What is the cheapest AI API in 2026?

Among the major official providers in this comparison, DeepSeek-V4-Flash has the lowest serious text-model price at $0.14 input and $0.28 output per 1M tokens. Gemini 3.1 Flash-Lite is also low-cost at $0.25 input and $1.50 output.

What is the best AI API for production?

There is no single best model. GPT-5.4, Claude Sonnet 4.6, Gemini 3.1 Pro, and DeepSeek-V4-Flash each fit different production constraints. Most teams should route by workflow instead of using one model globally.

Which AI API has the best cache pricing?

DeepSeek-V4-Flash has the lowest cache-read input price in this table at $0.0028 per 1M tokens. Anthropic, OpenAI, and Gemini also offer cache-read pricing that can cut repeated input cost sharply.

Does Batch API reduce AI API cost?

Yes for providers that support it. OpenAI says Batch saves 50% on inputs and outputs, Anthropic lists 50% batch rates, and Gemini offers batch or flex pricing for several models. Use batch only when latency can wait.

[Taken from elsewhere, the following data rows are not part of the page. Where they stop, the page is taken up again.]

/-- What a command makes of the tables. -/
theorem exec_tableStep {c : Instr} {p q : Part} {rest : List Instr} (hw : c.wellFormed = true)
    (h : exec c ⟨p, rest⟩ = .next ⟨q, rest⟩) : TableStep (Instr.IsMark c) p q := by
  cases hc : c.request? with
  | some x =>
    obtain ⟨req, r⟩ := x
    rw [exec_request hc] at h
    exact (event_tableStep (takeRequest_tableStep (ownerOf_tableStep r) _ p) h).mono False.elim
  | none =>
    cases c with
    | powerOnReset => cases h; exact .of_reset rfl rfl rfl
    | resetnLow =>
      cases h
      unfold pinLow
      split
      · exact .of_same rfl rfl
      · exact .of_reset rfl rfl rfl
    | resetEnd =>
      cases h
      refine TableStep.trans_stand ?_ (settle_strokeStep _).tablesStand
      unfold resetEnds
      split
      · exact .of_reset rfl rfl rfl
      · exact .of_same rfl rfl
    | loadComplete => exact event_tableStep (loadComplete_tablesStand p).tableStep h
    | boardLinkFrame frame =>
      exact (event_tableStep (receive_tableStep .board frame p) h).mono False.elim
    | roomLinkFrame frame =>
      exact (event_tableStep (receive_tableStep .room frame p) h).mono False.elim
    | quietExpiry seat =>
      refine event_tableStep ?_ h
      split
      · exact (quietExpire_tablesStand seat p).tableStep
      · exact .of_same rfl rfl
    | frameMark number code =>
      exact (event_tableStep (takeDisplayFrame_tableStep _ p) h).mono
        fun _ => .inr ⟨number, code, rfl⟩
    | substituteMark =>
      refine event_tableStep ?_ h
      split
      · exact (substituteMark_tableStep p).mono fun _ => .inl rfl
      · exact .of_same rfl rfl
    | creditGrant count code =>
      refine (event_tableStep (takeDisplayFrame_tableStep _ p) h).mono ?_
      rintro ⟨n, hn⟩
      cases hn
    | displayFrameDiscard frame =>
      refine (event_tableStep (takeDisplayFrame_tableStep _ p) h).mono ?_
      rintro ⟨n, hn⟩
      rw [displayForm_other (by simpa [Instr.wellFormed] using hw)] at hn
      cases hn
    | displayTransmitEnd =>
      exact event_tableStep (f := fun p => { p with egress := { p.egress with displayBusy := false } })
        (.of_same rfl rfl) h
    | recordReadyChange asserted =>
      cases h
      exact (settle_strokeStep _).tablesStand.tableStep.after rfl rfl rfl
    | recordTransmitEnd =>
      exact event_tableStep (f := fun p => { p with egress := { p.egress with recordBusy := false } })
        (.of_same rfl rfl) h
    | bridgeReadyChange ready =>
      cases h
      exact (settle_strokeStep _).tablesStand.tableStep.after rfl rfl rfl
    | bridgeAccept => exact event_tableStep (bridgeAccept_tablesStand p).tableStep h
    | saveComplete success => exact event_tableStep (saveComplete_tablesStand success p).tableStep h
    | unknownRequest req kind body =>
      exact (event_tableStep (takeRequest_tableStep (answerBody_tableStep _ _ _) _ p) h).mono
        False.elim
    | _ => cases hc

/-- Settles O58: `exec_tableStep`, by the cases of the command. -/
theorem tablesChangeWholeAtAnApplyingMark : Obligations.TablesChangeWholeAtAnApplyingMark := by
  intro c p q rest hw h
  obtain ⟨h1, h2, h3⟩ := exec_tableStep hw h
  exact ⟨h1, h2, h3⟩

end Sys2Proof.Machine
end

section
/-! SUPPORT. Frames: the link check code (R1), the header's fields and the form check (R2, R175), and what a frame on
the room link that carries a request does (R165 to R168). -/

namespace Sys2Proof.Machine

/-! ### The check code of a frame (R1) -/

theorem length_be16 (h : Half) : (be16 h).length = 2 := rfl

/-- A frame closed by its code passes. -/
theorem codeMatches_sealFrame (bytes : List Byte) : codeMatches (sealFrame bytes) = true := by
  simp [codeMatches, sealFrame, length_be16]

/-- A frame passes exactly when its last two bytes are the code of those before them. -/
theorem codeMatches_iff (frame : List Byte) :
    codeMatches frame = true ↔ ∃ (bytes : List Byte) (hi lo : Byte),
      frame = bytes ++ [hi, lo] ∧ crc bytes = hi ++ lo := by
  constructor
  · intro h
    simp only [codeMatches, Bool.and_eq_true, decide_eq_true_eq] at h
    obtain ⟨-, hd⟩ := h
    refine ⟨frame.take (frame.length - 2), _, _, ?_, (read16_be16 _).symm⟩
    conv_lhs => rw [← List.take_append_drop (frame.length - 2) frame, hd]
    rfl
  · rintro ⟨bytes, hi, lo, rfl, hc⟩
    have : sealFrame bytes = bytes ++ [hi, lo] := by
      rw [sealFrame, hc, show hi ++ lo = read16 hi lo from rfl, be16_read16]
    rw [← this]
    exact codeMatches_sealFrame bytes

/-! ### The header (R175) -/

/-- A frame with the layout of R175: kind, channel byte, address, two bytes by kind, length field and body,
closed by its code. -/
def framed (kind channel : Byte) (address : Half) (b4 b5 : Byte) (len : Nat) (body : List Byte) :
    List Byte :=
  sealFrame ([kind, channel] ++ be16 address ++ [b4, b5] ++ halfBytes len ++ body)

section
variable (kind channel : Byte) (address : Half) (b4 b5 : Byte) (len : Nat) (body : List Byte)

theorem codeMatches_framed : codeMatches (framed kind channel address b4 b5 len body) = true :=
  codeMatches_sealFrame _

theorem length_framed : (framed kind channel address b4 b5 len body).length = body.length + 10 := by
  simp only [framed, sealFrame, halfBytes, List.length_append, length_be16, List.length_cons,
    List.length_nil]
  omega

theorem kind_framed : byteAt (framed kind channel address b4 b5 len body) 0 = kind := rfl

theorem channelOf_framed :
    channelOf (framed kind channel address b4 b5 len body) = channel.toNat % 16 := rfl

theorem addressOf_framed : addressOf (framed kind channel address b4 b5 len body) = address :=
  read16_be16 address

theorem byte4_framed : byteAt (framed kind channel address b4 b5 len body) 4 = b4 := rfl

theorem byte5_framed : byteAt (framed kind channel address b4 b5 len body) 5 = b5 := rfl

theorem lengthField_framed (h : len < 65536) :
    lengthField (framed kind channel address b4 b5 len body) = len := by
  have : halfAt (framed kind channel address b4 b5 len body) 6 = BitVec.ofNat 16 len := read16_be16 _
  rw [lengthField, this, BitVec.toNat_ofNat, Nat.mod_eq_of_lt h]

theorem take_framed : (framed kind channel address b4 b5 len body).take 8 =
    [kind, channel] ++ be16 address ++ [b4, b5] ++ halfBytes len := rfl

theorem drop_framed : (framed kind channel address b4 b5 len body).drop 8 =
    body ++ be16 (crc ([kind, channel] ++ be16 address ++ [b4, b5] ++ halfBytes len ++ body)) := by
  simp [framed, sealFrame, halfBytes, be16]

theorem frameBody_framed : frameBody (framed kind channel address b4 b5 len body) = body := by
  rw [frameBody, drop_framed, length_framed, Nat.add_sub_cancel, List.take_left']
  rfl

end

/-! ### The frame of a request (R165 to R168) -/

/-- The answer to a request whose owner gives a status and a body, on whatever way it came. -/
theorem event_answered {p q : Part} (h : p.takes) (hd : RequestHead) {owner : Part → Answer}
    {status : Status} {body : ReplyBody} (rest : List Instr)
    (ho : owner (p.holdReply true) = (some (status, body), q)) :
    event (takeRequest hd owner) ⟨p, rest⟩ =
      .next ⟨answered ⟨hd.address, hd.tag⟩ hd.kind status body q, rest⟩ := by
  rw [event_next rest (inReset_of_ready h.1), takeRequest_takes h, ho]
  rfl

/-- A management frame on channel 0 of the room link goes to the agent (R165). -/
theorem receive_management {frame : List Byte} (hc : codeMatches frame = true) (hl : 10 ≤ frame.length)
    (hk : byteAt frame 0 = 0x02) (hch : channelOf frame = 0) (p : Part) :
    receive .room frame p = takeManagement frame p := by
  have hf : formOf frame = .management := by
    rw [formOf, if_neg (by omega), if_neg (by rw [hk]; decide), if_pos hk]
  simp [receive, hc, hf, accepted, hch]

/-- A request's frame is taken as the request of its kind and body would be. -/
theorem receive_request_frame (req : Requester) (kind : Byte) (body : List Byte)
    (hb : body.length + 10 < 65536) (p : Part) :
    receive .room (sealFrame (managementHeader req kind body ++ body)) p =
      takeRequest (headOf req kind body) (answerBody kind body true) p := by
  have he : sealFrame (managementHeader req kind body ++ body) =
      framed 0x02 0 req.address kind req.tag (body.length + 10) body := rfl
  rw [he, receive_management (codeMatches_framed ..) (by rw [length_framed]; omega) (kind_framed ..)
    (channelOf_framed ..), takeManagement, byte4_framed, frameBody_framed, lengthField_framed _ _ _ _ _ _ _ hb,
    length_framed, decide_eq_true rfl]
  congr 1
  rw [frameHead, addressOf_framed, byte4_framed, byte5_framed, headerOf, take_framed]
  rfl

theorem inCatalogue_code (r : Request) : inCatalogue r.code = true := by cases r <;> rfl

/-- A body that can be framed fits the frame length field. -/
theorem length_body_of_framable {r : Request} (h : r.framable = true) :
    r.body.length + 10 < 65536 := by
  cases r
  case applyBaseline sets =>
    have : sets.length < 256 := by simpa [Request.framable] using h
    simp only [Request.body, List.length_cons]
    omega
  case clearErrors kinds =>
    have : kinds.length < 256 := by simpa [Request.framable] using h
    simp only [Request.body, List.length_cons]
    omega
  all_goals simp [Request.body, length_be16]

Why is output price more important than input price?

Output often costs several times more than input. GPT-5.5 output is $30 per 1M tokens, Claude Opus output is $25, and Sonnet output is $15. Long, verbose answers can dominate the bill even with cached input.

Is DeepSeek cheaper than Claude and OpenAI?

Yes on official token pricing in this comparison. DeepSeek-V4-Flash is much cheaper than Claude Sonnet 4.6, Claude Opus 4.7, GPT-5.4, and GPT-5.5. Reliability, compliance, routing, and quality still need testing.

Should I use direct APIs or an LLM API gateway?

Use direct APIs when you need native provider features and direct billing. Use a gateway such as TokenMix.ai when your app needs multiple model families, routing, fallback, and centralized usage tracking.

How often should AI API pricing be updated?

For competitive pricing pages, update weekly or whenever a major provider changes a model, cache rule, batch rate, or context pricing rule. In 2026, stale pricing can become wrong within days.